▶ Task to complete
Take the line with "of the response. -/" and all lines after it, through the end of the records below, and repeat them exactly.

━━━ Material shown

-- ==== Sys2Proof/Machine/Serdes.lean ====
section
/-! DEFINITION. The frame serializer/deserializer: ENCODE, DECODE and the two frame types (spec/43_frame_codec.md).
It reads the key and writes no persistent state (R84). -/

namespace Sys2Proof.Machine

/-- The frame of a padded payload (R85, from `t = TAGOF(ft)` on). -/
def sealFrame (c : Config) (k : Key) (ft : FrameType) (id n : Byte) (pt : Block8) : Packet :=
  buildFrame
    { t := tagOf c ft
      id := id
      n := n
      ct := xor8 pt (ksgen c k (tagOf c ft) id n)
      g := taggen c k (tagOf c ft) id n pt }

/-- ENCODE (R85): BadOperand, then KeyNotLoaded (R107), then the frame. -/
def encodeOp (c : Config) (key : Option Key) (ft id n : Byte) (pl : Packet) : Except Failure Packet :=
  match typeOfSelector ft with
  | none => .error .badOperand
  | some ty =>
    if pl.length > 8 then .error .badOperand
    else
      match key with
      | none => .error .keyNotLoaded
      | some k => .ok (sealFrame c k ty id n (padPayload c pl))

/-- The result of a good frame (R63, R91, R92): MEASURE, id and PT8; or CONTROL, id and PT8[0]. -/
def frameResult (ty : FrameType) (id : Byte) (pt : Block8) : Packet :=
  match ty with
  | .measure => [selectorOf .measure, id] ++ pt.toList
  | .control => [selectorOf .control, id, pt[0]]

/-- Steps 2b to 4 of DECODE (R87) on a frame whose type is known. -/
def openFrame (c : Config) (key : Option Key) (ty : FrameType) (id n : Byte) (ct : Block8) (g : Byte) :
    Except Failure Packet :=
  match key with
  | none => .error .keyNotLoaded
  | some k =>
    let pt := xor8 ct (ksgen c k (tagOf c ty) id n)
    if tagcmp c k (tagOf c ty) id n pt g then .ok (frameResult ty id pt) else .error .authFailed

/-- DECODE (R87): BadLength, UnknownType, KeyNotLoaded, AuthFailed in that order (R107), else the result. -/
def decodeOp (c : Config) (key : Option Key) (rxbuf : Packet) : Except Failure Packet :=
  match splitFrame rxbuf with
  | none => .error .badLength
  | some f =>
    match typeOfTag c f.t with
    | none => .error .unknownType
    | some ty => openFrame c key ty f.id f.n f.ct f.g

/-- ENCODE (R62, R85). -/
def execEncode (ft id n : Byte) (pl : Packet) (s : State) : StepOutcome :=
  answer (encodeOp Config.chip s.loadedKey ft id n pl) s

/-- DECODE (R63, R87). -/
def execDecode (rxbuf : Packet) (s : State) : StepOutcome := answer (decodeOp Config.chip s.loadedKey rxbuf) s

/-- FRAME.MEASURE (R49, R91; DESIGN CHOICE, log entry 4): the frame opened, its Measurement in the PT8 of the response. -/
def execFrameMeasure (id n : Byte) (ct : Block8) (g : Byte) (s : State) : StepOutcome :=
  answer (openFrame Config.chip s.loadedKey .measure id n ct g) s

/-- FRAME.CONTROL (R49, R92; DESIGN CHOICE, log entry 4): the frame opened, its control byte in the response. -/
def execFrameControl (id n : Byte) (ct : Block8) (g : Byte) (s : State) : StepOutcome :=
  answer (openFrame Config.chip s.loadedKey .control id n ct g) s

end Sys2Proof.Machine
end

━━━━━━

▶ Written response
/-- FRAME.MEASURE (R49, R91; DESIGN CHOICE, log entry 4): the frame opened, its Measurement in the PT8 of the response. -/
def execFrameMeasure (id n : Byte) (ct : Block8) (g : Byte) (s : State) : StepOutcome :=
  answer (openFrame Config.chip s.loadedKey .measure id n ct g) s

/-- FRAME.CONTROL (R49, R92; DESIGN CHOICE, log entry 4): the frame opened, its control byte in the response. -/
def execFrameControl (id n : Byte) (ct : Block8) (g : Byte) (s : State) : StepOutcome :=
  answer (openFrame Config.chip s.loadedKey .control id n ct g) s

end Sys2Proof.Machine
end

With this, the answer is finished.